Belgium is set to take on the presidency of the EU Council, which gathers government ministers from member states.
During its six-month presidency, Belgium’s Digital Minister Mathieu Michel plans to gather political support for an EU-wide blockchain initiative.
Belgium will give Europe’s ambitious blockchain initiative a political push when it takes the EU Council presidency in January, the country’s digital minister said in an interview with CoinDesk.
Mathieu Michel has already shared his grand vision for an EU-wide digital infrastructure that – at the very least – could store records such as driving licenses and property titles on a common blockchain controlled by the bloc’s governments.
Key to that plan is the European Blockchain Services Infrastructure (EBSI) initiative, which began in 2018 as a technical project. Michel said the goal is to rev up political support for it during Belgium’s six-month Council presidency and that eight member states are already on board.
“In the coming months, what we will do is to propose to other European countries to be involved in the project or to use the project for application,” Michel said.
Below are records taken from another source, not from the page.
-- ==== Sys2Proof/Machine/Flags.lean ====
section
/-! DEFINITION. Flags: the STATUS word of rule R33 (10_state.md), its write-1-to-clear bits (rule R41), its reads while
BUSY (rule R56), and the interrupt line (rule R302, 60_exceptions.md). -/

namespace Sys2Proof.Machine

/-- The 4-bit code of rule R291. -/
def ErrCode.bits : ErrCode → BitVec 4
  | .noError => 0
  | .opcode => 1
  | .keyLen => 2
  | .noKey => 3
  | .cursor => 4
  | .rkIndex => 5
  | .busy => 6

/-- STATUS.BUSY: 1 exactly when PHASE = BUSY (rule R52). -/
def State.busyFlag (s : State) : Bool := s.phase == .busy

/-- The STATUS register, field by field from bit 31 down to bit 0 (rule R33). -/
def State.statusWord (s : State) : Word :=
  0#4 ++ s.cursor ++ s.nr ++ s.nk ++ 0#4 ++ s.errCode.bits ++ 0#4 ++ BitVec.ofBool s.keyValid ++ BitVec.ofBool s.err ++
    BitVec.ofBool s.done ++ BitVec.ofBool s.busyFlag

/-- The STATUS bits that read an unspecified value while BUSY = 1 (rule R56): CURSOR 27:24, NR 23:20, NK 19:16 and
KEY_VALID 3. -/
def statusFreeBits : Word := 0x0FFF0008

/-- A STATUS read while BUSY = 1 (rule R56): the four fields are free, "the other STATUS fields … read exactly". -/
def State.busyStatusWord (s : State) (draw : Word) : Word :=
  (s.statusWord &&& ~~~statusFreeBits) ||| (draw &&& statusFreeBits)

/-- A host write to STATUS while BUSY = 0 (rule R41): `if v[1] = 1 then DONE <- 0`; `if v[2] = 1 then { ERR <- 0;
ERRCODE <- 0 }`. It is how an error is done with: "Clearing needs no return instruction and restores nothing" (rule
R301). -/
def State.writeStatus (v : Word) (s : State) : State :=
  { s with done := if v.getLsbD 1 then false else s.done,
           err := if v.getLsbD 2 then false else s.err,
           errCode := if v.getLsbD 2 then .noError else s.errCode }

/-- The interrupt output: `irq = CTRL.IE & STATUS.DONE` at every instant (rule R302). -/
def State.irq (s : State) : Bool := s.ie && s.done

end Sys2Proof.Machine
end

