/-- The checks that can fail, each with its command and its code (rules R293 to R296). -/
inductive CommandFails (s : State) : Instr → ErrCode → Prop where
  | keyLen (hlen : validKeyLen s.keyLen.toNat = false) : CommandFails s .keyExpand .keyLen
  | noKey {i : Instr} (hk : s.keyValid = false)
    (hi : i ∈ [Instr.rkResetFwd, .rkResetBwd, .rkNextEnc, .rkNextDec, .encBlock, .decBlock] ∨ ∃ n, i = .rkLoad n) :
    CommandFails s i .noKey
  | cursorAtEnd (hv : s.keyValid = true) (hcur : s.cursor.toNat = s.nr.toNat + 1) : CommandFails s .rkNextEnc .cursor
  | cursorAtStart (hv : s.keyValid = true) (hcur : s.cursor = 0) : CommandFails s .rkNextDec .cursor
  | index {n : Nat} (hv : s.keyValid = true) (hn : s.nr.toNat < n) : CommandFails s (.rkLoad n) .rkIndex

/-- The check of rule R294 comes first: it fails, or the schedule is valid and the command's own check has failed. -/
theorem CommandFails.of_scheduleCheck {check : Option ErrCode} {code : ErrCode}
    (h : (if s.keyValid = false then some .noKey else check) = some code)
    (hi : i ∈ [Instr.rkResetFwd, .rkResetBwd, .rkNextEnc, .rkNextDec, .encBlock, .decBlock] ∨ ∃ n, i = .rkLoad n)
    (hown : s.keyValid = true → check = some code → CommandFails s i code) : CommandFails s i code := by
  rcases ite_eq_iff.mp h with ⟨hk, ⟨⟩⟩ | ⟨hk, hcheck⟩
  · exact .noKey hk hi
  · exact hown (eq_true_of_ne_false hk) hcheck

theorem commandFails_of_commandError {code : ErrCode} (h : commandError s i = some code) : CommandFails s i code := by
  cases i with
  | keyExpand =>
    obtain ⟨hlen, ⟨⟩⟩ := Option.ite_none_left_eq_some.mp h
    exact .keyLen (eq_false_of_ne_true (mt validKeyLen_iff.mp hlen))
  | rkResetFwd | rkResetBwd | encBlock | decBlock => exact .of_scheduleCheck h (.inl (by simp)) nofun
  | rkNextEnc =>
    refine .of_scheduleCheck h (.inl (by simp)) fun hv hcheck => ?_
    obtain ⟨hcur, ⟨⟩⟩ := Option.ite_none_right_eq_some.mp hcheck
    exact .cursorAtEnd hv hcur
  | rkNextDec =>
    refine .of_scheduleCheck h (.inl (by simp)) fun hv hcheck => ?_
    obtain ⟨hcur, ⟨⟩⟩ := Option.ite_none_right_eq_some.mp hcheck
    exact .cursorAtStart hv (BitVec.eq_of_toNat_eq hcur)
  | rkLoad n =>
    refine .of_scheduleCheck h (.inr ⟨n, rfl⟩) fun hv hcheck => ?_
    obtain ⟨hn, ⟨⟩⟩ := Option.ite_none_right_eq_some.mp hcheck
    exact .index hv hn
  | _ => cases h

/-- Settles O50: a new code is that of a failing check, of a write while BUSY, or of the write that clears ERR. -/
theorem errorCodesHaveTheirSources : Obligations.ErrorCodesHaveTheirSources := by
  unfold Obligations.ErrorCodesHaveTheirSources
  intro i s t h hne
  rcases (effect_of_exec h).errors_changed (.inr hne) with
    ⟨code, hfail, -, hcode⟩ | ⟨hp, hi, -, hcode⟩ | ⟨-, hcode, hp, off, v, hi, hoff, hv⟩ <;> rw [hcode]
  · cases commandFails_of_commandError hfail with
    | keyLen hlen => exact ⟨rfl, hlen⟩
    | noKey hk hi => exact ⟨hk, hi⟩
    | cursorAtEnd hv hcur => exact ⟨hv, .inl ⟨rfl, hcur⟩⟩
    | cursorAtStart hv hcur => exact ⟨hv, .inr ⟨rfl, hcur⟩⟩
    | index hv hn => exact ⟨hv, _, rfl, hn⟩
  · exact ⟨hp, hi⟩
  · exact ⟨off, v, hi, hoff, hv, hp⟩

/-! ### Transactions and STATUS (rules R85, R86 and R297) -/

/-- A write while idle follows the rule of the register at the aligned offset (rules R84 and R86). -/
theorem eq_writeReg_of_exec (hp : s.phase = .idle) {off a : BitVec 12} {v : Word} (hoff : off &&& 0xFFC = a)
    (h : exec (.hostWrite off v) s = .next t) : t = s.writeReg v (regOf a.toNat) := by
  subst hoff
  exact (Host.Outcome.next.inj h).symm.trans (writePort_of_idle s v _ hp)

theorem exec_hostWrite_of_busy (hp : s.phase = .busy) (off : BitVec 12) (v : Word) :
    exec (.hostWrite off v) s = .next s.recordBusyWrite :=
  congrArg Host.Outcome.next (writePort_of_busy s v _ hp)

/-- A read gives the host a value and changes no state of the core (rule R85). -/
theorem exec_hostRead_frame {off : BitVec 12} (h : exec (.hostRead off) s = .next t) :
    ∃ v n, t = { s with reads := s.reads ++ [v], draws := n } := by
  cases effect_of_exec h with
  | command hc => cases hc
  | read _ v n => exact ⟨v, n, rfl⟩

/-- The checks of the commands read neither ERR nor ERRCODE (rule R299). -/
theorem commandError_recordBusyWrite (s : State) (i : Instr) : commandError s.recordBusyWrite i = commandError s i := by
  cases i <;> rfl

/-- A check that has passed, and the ones after it. -/
theorem check_passed {p : Prop} [Decidable p] {code : ErrCode} {check : Option ErrCode}
    (h : (if p then some code else check) = none) : ¬ p ∧ check = none := by
  rcases ite_eq_iff.mp h with ⟨-, ⟨⟩⟩ | hpass
  exact hpass

theorem keyValid_of_check {check : Option ErrCode} (h : (if s.keyValid = false then some .noKey else check) = none) :
    s.keyValid = true ∧ check = none :=
  (check_passed h).imp_left eq_true_of_ne_false

/-- A command whose checks pass does the same with a write while BUSY recorded, and keeps the record (rule R297). -/
theorem exec_recordBusyWrite_of_passed (hc : i.isCommand = true) (hpass : commandError s i = none) :
    ∃ t, exec i s = .next t ∧ exec i s.recordBusyWrite = .next t.recordBusyWrite := by
  cases i with
  | keyExpand =>
    obtain ⟨hlen, -⟩ | ⟨-, ⟨⟩⟩ := ite_eq_iff.mp hpass
    have hvalid := validKeyLen_iff.mpr hlen
    exact ⟨_, exec_keyExpand hvalid, exec_keyExpand hvalid⟩
  | rkResetFwd =>
    obtain ⟨hv, -⟩ := keyValid_of_check hpass
    exact ⟨_, exec_rkResetFwd hv, exec_rkResetFwd hv⟩
  | rkResetBwd =>
    obtain ⟨hv, -⟩ := keyValid_of_check hpass
    exact ⟨_, exec_rkResetBwd hv, exec_rkResetBwd hv⟩
  | rkNextEnc =>
    obtain ⟨hv, hcheck⟩ := keyValid_of_check hpass
    obtain ⟨hcur, -⟩ := check_passed hcheck
    exact ⟨_, exec_rkNextEnc hv hcur, exec_rkNextEnc hv hcur⟩
  | rkNextDec =>
    obtain ⟨hv, hcheck⟩ := keyValid_of_check hpass
    obtain ⟨hcur, -⟩ := check_passed hcheck
    exact ⟨_, exec_rkNextDec hv (Nat.pos_of_ne_zero hcur), exec_rkNextDec hv (Nat.pos_of_ne_zero hcur)⟩
  | rkLoad n =>
    obtain ⟨hv, hcheck⟩ := keyValid_of_check hpass
    obtain ⟨hn, -⟩ := check_passed hcheck
    exact ⟨_, exec_rkLoad hv (Nat.le_of_not_lt hn), exec_rkLoad hv (Nat.le_of_not_lt hn)⟩
  | encBlock =>
    obtain ⟨hv, -⟩ := keyValid_of_check hpass
    exact ⟨_, exec_encBlock hv, exec_encBlock hv⟩
  | decBlock =>
    obtain ⟨hv, -⟩ := keyValid_of_check hpass
    exact ⟨_, exec_decBlock hv, exec_decBlock hv⟩
  | hostRead off => cases hc
  | hostWrite off v => cases hc
  | _ => exact ⟨_, rfl, rfl⟩

/-- Settles O46: the running command fails with its own error, which replaces the record, or completes and keeps it. -/
theorem busyWriteIsDiscardedAndRecorded : Obligations.BusyWriteIsDiscardedAndRecorded := by
  unfold Obligations.BusyWriteIsDiscardedAndRecorded
  refine ⟨fun s off v hp => exec_hostWrite_of_busy hp off v, fun s t u i hc ht hu => ?command, fun s t h => h,
    fun s t off _ h => ?read⟩
  case command =>
    change exec i s.recordBusyWrite = .next u at hu
    cases hcheck : commandError s i with
    | some code =>
      cases ht.symm.trans (exec_of_commandError hcheck)
      cases hu.symm.trans (exec_of_commandError ((commandError_recordBusyWrite s i).trans hcheck))
      exact .inr ⟨rfl, rfl⟩
    | none =>
      obtain ⟨herr, hcode⟩ := (commandEffect_of_exec hc ht).errors_of_passed hcheck
      obtain ⟨t', ht', hu'⟩ := exec_recordBusyWrite_of_passed hc hcheck
      cases ht.symm.trans ht'
      cases hu.symm.trans hu'
      exact .inl ⟨herr, hcode, rfl⟩
  case read =>
    obtain ⟨v, n, rfl⟩ := exec_hostRead_frame h
    exact ⟨rfl, rfl⟩

/-! ### The interrupt line (rules R302 and R303) -/

/-- After a completion the line is CTRL.IE. -/
theorem irq_of_done (hie : t.ie = s.ie) (hdone : t.done = true) : t.irq = s.ie := by
  rw [State.irq, hie, hdone, Bool.and_true]

theorem irq_of_not_done (hdone : s.done = false) : s.irq = false := by
  rw [State.irq, hdone, Bool.and_false]

/-- Settles O47: the completions set DONE, the acceptance and the write-1-to-clear drop it, and a write of CTRL sets IE. -/
theorem interruptLineFollowsDone : Obligations.InterruptLineFollowsDone := by
  unfold Obligations.InterruptLineFollowsDone
  refine ⟨rfl, fun s => Bool.and_eq_true_iff, fun i s t hc h => ?command, fun s t h => ?illegal,
    fun off v s t h => ⟨fun hp hoff => ?accept, fun hp hoff hv => ?clear, fun hp hoff => ?ctrl, fun hp => ?busy⟩,
    fun off s t h => ?read⟩
  case command =>
    have he := commandEffect_of_exec hc h
    exact irq_of_done he.sameHostRegs.ie he.done
  case illegal =>
    cases h
    exact irq_of_done rfl rfl
  case accept =>
    obtain rfl := eq_writeReg_of_exec hp hoff h
    exact irq_of_not_done rfl
  case clear =>
    obtain rfl := eq_writeReg_of_exec hp hoff h
    exact irq_of_not_done (if_pos hv)
  case ctrl =>
    obtain rfl := eq_writeReg_of_exec hp hoff h
    rfl
  case busy =>
    rw [exec_hostWrite_of_busy hp] at h
    cases h
    rfl
  case read =>
    obtain ⟨v, n, rfl⟩ := exec_hostRead_frame h
    rfl

end Sys2Proof.Machine

/-! ## Reset (70_reset_and_hazards.md) -/

namespace Sys2Proof.Machine

variable {s : State}

/-- A step that samples `rst` high takes the event off and resets the core; the lost transaction does not matter (rules R320
and R321). -/
theorem step_of_reset {lost : Option Transaction} {rest : List Event} (h : s.events = .reset lost :: rest) :
    step s = .next ({ s with events := rest } : State).takeReset := by
  simp [step, turn_of_reset s h, popEvent_of_cons h]

/-- After a reset the core's turn does nothing (rule R322). -/
theorem step_takeReset_of_coreTurn {rest : List Event} (h : s.events = .coreTurn :: rest) :
    step s.takeReset = .next ({ s with events := rest } : State).takeReset := by
  have hmove : s.takeReset.coreMove = .rest := coreMove_of_idle s.takeReset rfl
  have hturn : s.takeReset.turn = .rest := (turn_of_coreTurn s.takeReset (.inr ⟨rest, h⟩)).trans hmove
  rw [step_of_rest hturn, popEvent_of_cons (s := s.takeReset) h]
  rfl

/-- Settles O1: the step is `takeReset`, whose fields are those of `State.reset`; a register array holds its reset word at
every index. -/
theorem resetEventGivesResetValues : Obligations.ResetEventGivesResetValues := by
  unfold Obligations.ResetEventGivesResetValues
  intro s lost rest hev
  have hkey (m : Fin 8) : State.reset.key[m] = 0 := Vector.getElem_replicate m.isLt
  have hblock (j : Fin 4) : State.reset.block[j] = 0 := Vector.getElem_replicate j.isLt
  have hrk (j : Fin 4) : State.reset.rk[j] = 0 := Vector.getElem_replicate j.isLt
  have hw (j : Fin 60) : State.reset.w[j] = 0 := getElem_clearedSchedule j
  exact ⟨_, step_of_reset hev, rfl, rfl, rfl, rfl, rfl, rfl, rfl, rfl, rfl, rfl, rfl, hkey, fun j => ⟨hblock j, hrk j⟩,
    rfl, rfl, rfl, hw, irq_of_not_done rfl, rfl⟩

/-- Settles O2: the first step resets the core, and the idle core then rests on its turn. -/
theorem resetAbandonsTheRunningCommand : Obligations.ResetAbandonsTheRunningCommand := by
  unfold Obligations.ResetAbandonsTheRunningCommand
  intro s lost rest hev
  have hreset := step_of_reset hev
  refine ⟨hreset, ?_⟩
  calc runSteps 2 s
      = runSteps 1 ({ s with events := .coreTurn :: rest } : State).takeReset := runSteps_succ_of_step hreset 1
    _ = step ({ s with events := .coreTurn :: rest } : State).takeReset := runSteps_one _
    _ = .next ({ s with events := rest } : State).takeReset := step_takeReset_of_coreTurn rfl

/-- Settles O3: `State.reset` is what a reset makes of itself. -/
theorem resetMeetsTheInvariant : Obligations.ResetMeetsTheInvariant := by
  unfold Obligations.ResetMeetsTheInvariant
  exact takeReset_inv State.reset

end Sys2Proof.Machine
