-- ==== Sys2Proof/Machine/Synchronizer.lean ====
section
/-!
DEFINITION. The four inputs of the Frame Synchronizer (`40_synchronizer.md` section 2).
-/

namespace Sys2Proof.Machine

/-- `BIT d` (rule R126). The ignored symbol bits have no effect (rules R80, R136). -/
def execBit (_ignored : BitVec 6) (d : Bool) (s : State) : Host.Outcome State Fault Refusal :=
  .next (offerSymbol false d s)

/-- `SYNC d` (rule R127). The ignored symbol bits have no effect (rules R80, R136). -/
def execSync (_ignored : BitVec 6) (d : Bool) (s : State) : Host.Outcome State Fault Refusal :=
  .next (offerSymbol true d s)

/-- `EOS` (rule R128). -/
def execEos (s : State) : Host.Outcome State Fault Refusal :=
  .next s.close

/-- `RESET` (rule R129). -/
def execReset (s : State) : Host.Outcome State Fault Refusal :=
  .next s.resetRegisters

end Sys2Proof.Machine
end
The Council gathers government ministers from the European Union’s 27 member states and is the bloc’s highest political entity.
Prolific regulation
According to Michel, artificial intelligence and blockchain technology applications could be key to the EU’s pursuit of digital sovereignty, encompassing control over data and authority over cyberspace.
When it comes to guardrails for the digital space, the EU has been prolific in recent years, introducing legislative plans for everything from crypto to artificial intelligence, data sharing, a digital euro and even the metaverse. In fact, with the Markets in Crypto Asset (MiCA) regulation finalized this year, the bloc is set to become the first major jurisdiction in the world to have a comprehensive regime for the digital asset space.
Enough regulation, Michel says. Now, it’s time for Europe to put those digital innovations to good use.
EU countries were told in 2020 how to join the EBSI blockchain network by setting up their own nodes. But to avoid data silos, applications built on it should be interoperable across member states – something Michel said blockchain can help achieve.
“We are really bringing a lot of attention to privacy, but also transparency, control of the data. And with the blockchain, there is a technical aspect that can bring us that. And that’s really, for example, the interoperability between the application in France, Italy and Spain,” Michel said.
To be first
Inviting political scrutiny to a technology project isn’t going to be a walk in the park. The EU’s big plans for a digital version of the euro have faced opposition from lawmakers in the bloc who are concerned about privacy implications and the expansion of government control.
Michel assures a unified blockchain infrastructure won’t be designed to collect any new data from citizens.
“Today, a lot of governments have data of the people, of the citizens. What we are talking about is a little bit of a paradigm shift,” he said, adding that the shift is in the way the government offers that data back to citizens.
It’s not mandatory to use blockchain, especially if it’s not going to help, Michel said, noting there is also a chance that blockchain tech could be replaced by something else altogether. Quantum computing, which promises ultra-fast problem-solving but is still some distance from coming to fruition, is already viewed as an existential threat to blockchain.
But that doesn’t mean the EU shouldn’t try, according to Michel.
“If you look at the sovereignty of Europe, we were not the first at connectivity. We were not the first in cloud services. Here, with blockchain technology, we could try to be the first,” Michel said.
“If we are not in advance, it means that we are already too late,” he added.